> Your instructions: All lines that hold the string "trapHazard" should be copied. Find them in the listing below.

> Source data:
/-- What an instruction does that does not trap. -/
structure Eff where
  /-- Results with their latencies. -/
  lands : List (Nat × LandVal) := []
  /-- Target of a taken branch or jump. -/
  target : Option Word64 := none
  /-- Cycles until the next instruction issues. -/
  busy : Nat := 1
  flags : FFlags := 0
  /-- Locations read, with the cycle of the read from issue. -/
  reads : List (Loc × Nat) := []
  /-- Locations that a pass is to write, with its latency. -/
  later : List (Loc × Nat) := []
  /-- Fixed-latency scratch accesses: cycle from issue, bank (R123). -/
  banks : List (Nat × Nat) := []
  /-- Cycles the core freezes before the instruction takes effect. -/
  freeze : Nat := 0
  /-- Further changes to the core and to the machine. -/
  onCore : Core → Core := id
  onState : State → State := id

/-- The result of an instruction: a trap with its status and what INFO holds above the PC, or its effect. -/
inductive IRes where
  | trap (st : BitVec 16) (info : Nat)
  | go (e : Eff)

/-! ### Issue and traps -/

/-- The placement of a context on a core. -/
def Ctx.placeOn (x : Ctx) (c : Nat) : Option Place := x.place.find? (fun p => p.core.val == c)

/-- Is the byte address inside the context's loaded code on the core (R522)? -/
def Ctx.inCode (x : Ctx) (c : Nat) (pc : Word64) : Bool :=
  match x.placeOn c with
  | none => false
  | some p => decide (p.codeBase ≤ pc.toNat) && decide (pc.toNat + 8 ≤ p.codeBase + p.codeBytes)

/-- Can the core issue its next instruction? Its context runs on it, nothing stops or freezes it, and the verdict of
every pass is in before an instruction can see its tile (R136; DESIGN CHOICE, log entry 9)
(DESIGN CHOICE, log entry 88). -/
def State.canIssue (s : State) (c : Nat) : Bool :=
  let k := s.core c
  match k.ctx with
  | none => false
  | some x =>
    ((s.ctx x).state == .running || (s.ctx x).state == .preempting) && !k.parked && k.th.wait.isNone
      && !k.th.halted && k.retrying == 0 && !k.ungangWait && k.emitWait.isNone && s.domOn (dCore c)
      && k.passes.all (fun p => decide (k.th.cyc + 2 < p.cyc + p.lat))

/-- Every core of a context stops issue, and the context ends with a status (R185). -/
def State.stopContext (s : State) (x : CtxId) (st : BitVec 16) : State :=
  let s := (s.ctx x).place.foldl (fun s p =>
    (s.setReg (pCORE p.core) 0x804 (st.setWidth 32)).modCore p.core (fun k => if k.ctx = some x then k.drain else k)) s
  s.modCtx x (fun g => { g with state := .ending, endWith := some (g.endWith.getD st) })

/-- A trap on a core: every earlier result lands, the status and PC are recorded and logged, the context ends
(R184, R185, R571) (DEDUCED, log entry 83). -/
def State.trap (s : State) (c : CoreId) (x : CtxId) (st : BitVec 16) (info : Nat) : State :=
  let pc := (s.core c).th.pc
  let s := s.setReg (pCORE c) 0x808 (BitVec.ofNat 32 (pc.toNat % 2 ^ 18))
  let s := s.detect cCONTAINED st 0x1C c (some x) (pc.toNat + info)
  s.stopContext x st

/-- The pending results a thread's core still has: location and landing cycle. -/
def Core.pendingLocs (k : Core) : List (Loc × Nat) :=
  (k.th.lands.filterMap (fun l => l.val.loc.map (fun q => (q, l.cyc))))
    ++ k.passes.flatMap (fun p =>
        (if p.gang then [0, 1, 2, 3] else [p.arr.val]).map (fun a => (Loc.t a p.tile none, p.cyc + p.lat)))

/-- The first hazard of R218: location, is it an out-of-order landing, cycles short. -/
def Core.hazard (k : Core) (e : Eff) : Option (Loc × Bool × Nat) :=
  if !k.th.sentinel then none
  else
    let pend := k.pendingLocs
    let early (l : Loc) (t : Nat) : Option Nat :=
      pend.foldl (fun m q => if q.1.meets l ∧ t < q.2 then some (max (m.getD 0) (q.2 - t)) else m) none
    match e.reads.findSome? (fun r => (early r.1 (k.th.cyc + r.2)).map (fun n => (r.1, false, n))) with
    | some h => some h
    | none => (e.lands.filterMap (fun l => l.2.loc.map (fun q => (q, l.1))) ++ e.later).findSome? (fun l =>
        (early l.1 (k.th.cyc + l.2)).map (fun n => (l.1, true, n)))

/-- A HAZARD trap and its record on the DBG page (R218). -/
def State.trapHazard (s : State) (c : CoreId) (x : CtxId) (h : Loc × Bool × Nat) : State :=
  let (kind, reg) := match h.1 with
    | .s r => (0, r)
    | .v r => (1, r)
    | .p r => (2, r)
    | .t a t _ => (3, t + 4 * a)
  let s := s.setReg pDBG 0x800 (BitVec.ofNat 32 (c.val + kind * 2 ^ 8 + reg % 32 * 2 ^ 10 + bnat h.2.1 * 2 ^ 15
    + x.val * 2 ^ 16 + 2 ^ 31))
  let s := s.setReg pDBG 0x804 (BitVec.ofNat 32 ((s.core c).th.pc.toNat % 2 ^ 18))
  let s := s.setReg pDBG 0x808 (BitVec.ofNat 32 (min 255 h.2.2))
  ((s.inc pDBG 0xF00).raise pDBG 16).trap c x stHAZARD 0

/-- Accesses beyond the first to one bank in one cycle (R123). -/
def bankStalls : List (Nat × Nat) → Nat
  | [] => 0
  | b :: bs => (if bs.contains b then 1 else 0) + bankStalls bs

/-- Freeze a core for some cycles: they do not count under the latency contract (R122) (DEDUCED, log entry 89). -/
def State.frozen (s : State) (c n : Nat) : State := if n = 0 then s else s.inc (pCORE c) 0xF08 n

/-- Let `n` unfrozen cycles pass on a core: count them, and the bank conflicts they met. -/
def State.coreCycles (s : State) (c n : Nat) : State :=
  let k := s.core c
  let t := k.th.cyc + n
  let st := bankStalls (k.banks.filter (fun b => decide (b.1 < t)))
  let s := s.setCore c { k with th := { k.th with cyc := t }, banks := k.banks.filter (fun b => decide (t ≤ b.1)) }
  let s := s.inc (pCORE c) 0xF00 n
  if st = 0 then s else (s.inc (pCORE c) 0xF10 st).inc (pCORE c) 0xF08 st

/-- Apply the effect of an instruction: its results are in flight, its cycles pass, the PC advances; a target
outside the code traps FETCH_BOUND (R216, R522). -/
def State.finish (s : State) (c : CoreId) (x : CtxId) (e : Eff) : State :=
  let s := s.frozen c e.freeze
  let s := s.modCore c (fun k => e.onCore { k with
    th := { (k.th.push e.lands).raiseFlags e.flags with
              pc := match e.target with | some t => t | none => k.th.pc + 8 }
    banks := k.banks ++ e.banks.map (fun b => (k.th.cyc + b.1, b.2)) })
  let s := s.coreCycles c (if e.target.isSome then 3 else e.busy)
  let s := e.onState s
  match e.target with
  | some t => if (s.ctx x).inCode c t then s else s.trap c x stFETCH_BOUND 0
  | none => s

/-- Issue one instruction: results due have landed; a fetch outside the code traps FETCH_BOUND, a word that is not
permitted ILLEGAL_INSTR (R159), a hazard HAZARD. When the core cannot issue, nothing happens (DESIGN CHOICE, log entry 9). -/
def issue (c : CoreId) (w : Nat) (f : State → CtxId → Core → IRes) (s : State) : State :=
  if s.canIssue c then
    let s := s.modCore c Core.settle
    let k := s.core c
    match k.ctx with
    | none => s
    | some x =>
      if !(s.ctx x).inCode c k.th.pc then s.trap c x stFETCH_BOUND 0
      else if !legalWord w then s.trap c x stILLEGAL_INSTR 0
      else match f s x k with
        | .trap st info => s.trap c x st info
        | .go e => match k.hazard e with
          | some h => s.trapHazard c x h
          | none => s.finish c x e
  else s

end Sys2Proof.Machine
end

> Result of the exercise:
def State.trapHazard (s : State) (c : CoreId) (x : CtxId) (h : Loc × Bool × Nat) : State :=
          | some h => s.trapHazard c x h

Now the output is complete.